## Task to complete
From the first record below to the last, retype each one exactly.
== Segment start ==
/-- Settles O21: the message's commands write only what the second SEED overwrites. -/
theorem seedRestartsTheKeystream : Obligations.SeedRestartsTheKeystream := by
  intro s msg hlen
  obtain ⟨u, hseed⟩ := exec_seed_eq_withSeeding s
  obtain ⟨w, hxforms⟩ := execAll_xforms_eq_withSeeding msg (s.withSeeding u)
  have hmessage : execAll (transformMessage msg) s = .next (s.withSeeding w) := (execAll_cons hseed).trans hxforms
  rw [execAll_append _ hmessage, execAll_singleton hseed]
  exact execAll_singleton ((exec_seed_withSeeding hlen w).trans hseed)

/-! ### The seeding in full -/

/-- A SEED right after a SEED changes nothing, whether they seed or fail (R52). -/
theorem execAll_seed_seed (s : State) : execAll [.seed, .seed] s = execAll [.seed] s := by
  by_cases hlen : s.keylen = 0
  · have hseed := exec_seed_of_empty hlen
    rw [execAll_cons hseed, execAll_singleton hseed]
    exact execAll_singleton (exec_seed_of_empty hlen)
  · exact seedRestartsTheKeystream s [] hlen

/-- Settles O18: SEED by its meaning, the registers by the three steps of R48. -/
theorem seedDerivesAFreshGeneratorState : Obligations.SeedDerivesAFreshGeneratorState := by
  refine ⟨rfl, fun imm himm => ?_, fun s hlen => exec_seed_of_empty hlen, fun s hlen => ?_, execAll_seed_seed⟩
  · rw [decode_seed_fields, bareCommand_fields_toOption_eq_none himm]
  · exact exec_seed_of_loaded hlen

/-- The generator seeded from four bytes: the word they make in every register, or the defaults where that word is zero
(R49). -/
theorem seedGenerator_four (a b c d : Byte) :
    seedGenerator [a, b, c, d] =
      if (a ++ b ++ c ++ d : Word) = 0 then
        { regA := defaultA, regB := defaultB, regC := defaultC, carryB := false, carryC := false }
      else
        { regA := a ++ b ++ c ++ d, regB := a ++ b ++ c ++ d, regC := a ++ b ++ c ++ d,
          carryB := false, carryC := false } := by
  simp only [seedGenerator, seedRegister_four]
  split <;> rfl

/-- The word W of R49 under ZERO fill: the four seed bytes in the order SEED feeds them. -/
def seedWord (buf : Vector Byte 8) (n : Nat) : Word :=
  seedByte .zero buf n 4 ++ seedByte .zero buf n 5 ++ seedByte .zero buf n 6 ++ seedByte .zero buf n 7

/-- SEED puts the word W into every register, or the defaults where W is zero (R49). -/
theorem exec_seed_of_seedWord {s : State} (hlen : s.keylen ≠ 0) {w : Word} (hw : seedWord s.keybuf s.keylen = w) :
    exec .seed s =
      .next { s with
        gen :=
          if w = 0 then { regA := defaultA, regB := defaultB, regC := defaultC, carryB := false, carryC := false }
          else { regA := w, regB := w, regC := w, carryB := false, carryC := false }
        seeded := true
        outstanding := some { word := 0x000, wait := 0 } } := by
  subst hw
  rw [exec_seed_of_loaded hlen, seedWord, ← seedGenerator_four]
  rfl

/-- Settles O19: the table of W, key length by key length. -/
theorem seedHasTheClosedForm : Obligations.SeedHasTheClosedForm := by
  intro s hlen k w
  suffices hw : seedWord s.keybuf s.keylen = w from exec_seed_of_seedWord hlen hw
  have hpos : s.keylen.val ≠ 0 := fun h => hlen (Fin.ext h)
  have hlengths : s.keylen.val = 1 ∨ s.keylen.val = 2 ∨ s.keylen.val = 3 ∨ s.keylen.val = 4 ∨ s.keylen.val = 5 ∨
      s.keylen.val = 6 ∨ s.keylen.val = 7 ∨ s.keylen.val = 8 := by omega
  obtain h | h | h | h | h | h | h | h := hlengths
  all_goals simp [seedWord, seedByte, w, k, h]

end Sys2Proof.Machine

/-! SUPPORT. TRANSFORM on a block without a key (40_key_seeder.md R53, 42_transform.md R64 item 6). -/

namespace Sys2Proof.Machine

/-- The block's own elements (R26) are the same in both states: the generator, the key store and SEEDED. -/
structure State.SameBlock (s t : State) : Prop where
  gen : t.gen = s.gen
  keybuf : t.keybuf = s.keybuf
  keylen : t.keylen = s.keylen
  seeded : t.seeded = s.seeded

theorem State.SameBlock.refl (s : State) : s.SameBlock s := ⟨rfl, rfl, rfl, rfl⟩

theorem State.SameBlock.trans {s t u : State} (h : s.SameBlock t) (h' : t.SameBlock u) : s.SameBlock u :=
  ⟨h'.gen.trans h.gen, h'.keybuf.trans h.keybuf, h'.keylen.trans h.keylen, h'.seeded.trans h.seeded⟩

/-- A command that fails answers its status and leaves the block (R69). -/
theorem answers_of_fail {s : State} {i : Instr} {st : Status} {rest : List CmdWord}
    (hs : s.HostOffers (encode i :: rest)) (hfail : exec i (s.accepting rest) = .next ((s.accepting rest).fail st)) :
    ∃ t : State, Answers s [responseWord st 0x00] t ∧ t.HostOffers rest ∧ s.SameBlock t := by
  obtain ⟨hans, ht⟩ := answers_of_exec hs hfail rfl
  exact ⟨_, hans, ht, rfl, rfl, rfl, rfl⟩

/-- Every XFORM on a block that is not seeded fails (R61). -/
theorem answers_xforms_of_not_seeded (msg : List Byte) {s : State} {rest : List CmdWord}
    (hs : s.HostOffers ((msg.map .xform).map encode ++ rest)) (hseeded : s.seeded = false) :
    ∃ t : State, Answers s (List.replicate msg.length 0x300) t ∧ t.HostOffers rest ∧ s.SameBlock t := by
  induction msg generalizing s with
  | nil => exact ⟨s, .refl s, hs, .refl s⟩
  | cons v msg ih =>
    obtain ⟨u, hans, hu, hsame⟩ := answers_of_fail hs (exec_xform_of_not_seeded v hseeded)
    obtain ⟨t, hans', ht, hsame'⟩ := ih hu (hsame.seeded.trans hseeded)
    exact ⟨t, hans.trans hans', ht, hsame.trans hsame'⟩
== Segment end ==
## Result
/-- Settles O21: the message's commands write only what the second SEED overwrites. -/
theorem seedRestartsTheKeystream : Obligations.SeedRestartsTheKeystream := by
  intro s msg hlen
  obtain ⟨u, hseed⟩ := exec_seed_eq_withSeeding s
  obtain ⟨w, hxforms⟩ := execAll_xforms_eq_withSeeding msg (s.withSeeding u)
  have hmessage : execAll (transformMessage msg) s = .next (s.withSeeding w) := (execAll_cons hseed).trans hxforms
  rw [execAll_append _ hmessage, execAll_singleton hseed]
  exact execAll_singleton ((exec_seed_withSeeding hlen w).trans hseed)

/-! ### The seeding in full -/

/-- A SEED right after a SEED changes nothing, whether they seed or fail (R52). -/
theorem execAll_seed_seed (s : State) : execAll [.seed, .seed] s = execAll [.seed] s := by
  by_cases hlen : s.keylen = 0
  · have hseed := exec_seed_of_empty hlen
    rw [execAll_cons hseed, execAll_singleton hseed]
    exact execAll_singleton (exec_seed_of_empty hlen)
  · exact seedRestartsTheKeystream s [] hlen

/-- Settles O18: SEED by its meaning, the registers by the three steps of R48. -/
theorem seedDerivesAFreshGeneratorState : Obligations.SeedDerivesAFreshGeneratorState := by
  refine ⟨rfl, fun imm himm => ?_, fun s hlen => exec_seed_of_empty hlen, fun s hlen => ?_, execAll_seed_seed⟩
  · rw [decode_seed_fields, bareCommand_fields_toOption_eq_none himm]
  · exact exec_seed_of_loaded hlen

/-- The generator seeded from four bytes: the word they make in every register, or the defaults where that word is zero
(R49). -/
theorem seedGenerator_four (a b c d : Byte) :
    seedGenerator [a, b, c, d] =
      if (a ++ b ++ c ++ d : Word) = 0 then
        { regA := defaultA, regB := defaultB, regC := defaultC, carryB := false, carryC := false }
      else
        { regA := a ++ b ++ c ++ d, regB := a ++ b ++ c ++ d, regC := a ++ b ++ c ++ d,
          carryB := false, carryC := false } := by
  simp only [seedGenerator, seedRegister_four]
  split <;> rfl

/-- The word W of R49 under ZERO fill: the four seed bytes in the order SEED feeds them. -/
def seedWord (buf : Vector Byte 8) (n : Nat) : Word :=
  seedByte .zero buf n 4 ++ seedByte .zero buf n 5 ++ seedByte .zero buf n 6 ++ seedByte .zero buf n 7

/-- SEED puts the word W into every register, or the defaults where W is zero (R49). -/
theorem exec_seed_of_seedWord {s : State} (hlen : s.keylen ≠ 0) {w : Word} (hw : seedWord s.keybuf s.keylen = w) :
    exec .seed s =
      .next { s with
        gen :=
          if w = 0 then { regA := defaultA, regB := defaultB, regC := defaultC, carryB := false, carryC := false }
          else { regA := w, regB := w, regC := w, carryB := false, carryC := false }
        seeded := true
        outstanding := some { word := 0x000, wait := 0 } } := by
  subst hw
  rw [exec_seed_of_loaded hlen, seedWord, ← seedGenerator_four]
  rfl

/-- Settles O19: the table of W, key length by key length. -/
theorem seedHasTheClosedForm : Obligations.SeedHasTheClosedForm := by
  intro s hlen k w
  suffices hw : seedWord s.keybuf s.keylen = w from exec_seed_of_seedWord hlen hw
  have hpos : s.keylen.val ≠ 0 := fun h => hlen (Fin.ext h)
  have hlengths : s.keylen.val = 1 ∨ s.keylen.val = 2 ∨ s.keylen.val = 3 ∨ s.keylen.val = 4 ∨ s.keylen.val = 5 ∨
      s.keylen.val = 6 ∨ s.keylen.val = 7 ∨ s.keylen.val = 8 := by omega
  obtain h | h | h | h | h | h | h | h := hlengths
  all_goals simp [seedWord, seedByte, w, k, h]

end Sys2Proof.Machine

/-! SUPPORT. TRANSFORM on a block without a key (40_key_seeder.md R53, 42_transform.md R64 item 6). -/

namespace Sys2Proof.Machine

/-- The block's own elements (R26) are the same in both states: the generator, the key store and SEEDED. -/
structure State.SameBlock (s t : State) : Prop where
  gen : t.gen = s.gen
  keybuf : t.keybuf = s.keybuf
  keylen : t.keylen = s.keylen
  seeded : t.seeded = s.seeded

theorem State.SameBlock.refl (s : State) : s.SameBlock s := ⟨rfl, rfl, rfl, rfl⟩

theorem State.SameBlock.trans {s t u : State} (h : s.SameBlock t) (h' : t.SameBlock u) : s.SameBlock u :=
  ⟨h'.gen.trans h.gen, h'.keybuf.trans h.keybuf, h'.keylen.trans h.keylen, h'.seeded.trans h.seeded⟩

/-- A command that fails answers its status and leaves the block (R69). -/
theorem answers_of_fail {s : State} {i : Instr} {st : Status} {rest : List CmdWord}
    (hs : s.HostOffers (encode i :: rest)) (hfail : exec i (s.accepting rest) = .next ((s.accepting rest).fail st)) :
    ∃ t : State, Answers s [responseWord st 0x00] t ∧ t.HostOffers rest ∧ s.SameBlock t := by
  obtain ⟨hans, ht⟩ := answers_of_exec hs hfail rfl
  exact ⟨_, hans, ht, rfl, rfl, rfl, rfl⟩

/-- Every XFORM on a block that is not seeded fails (R61). -/
theorem answers_xforms_of_not_seeded (msg : List Byte) {s : State} {rest : List CmdWord}
    (hs : s.HostOffers ((msg.map .xform).map encode ++ rest)) (hseeded : s.seeded = false) :
    ∃ t : State, Answers s (List.replicate msg.length 0x300) t ∧ t.HostOffers rest ∧ s.SameBlock t := by
  induction msg generalizing s with
  | nil => exact ⟨s, .refl s, hs, .refl s⟩
  | cons v msg ih =>
    obtain ⟨u, hans, hu, hsame⟩ := answers_of_fail hs (exec_xform_of_not_seeded v hseeded)
    obtain ⟨t, hans', ht, hsame'⟩ := ih hu (hsame.seeded.trans hseeded)
    exact ⟨t, hans.trans hans', ht, hsame.trans hsame'⟩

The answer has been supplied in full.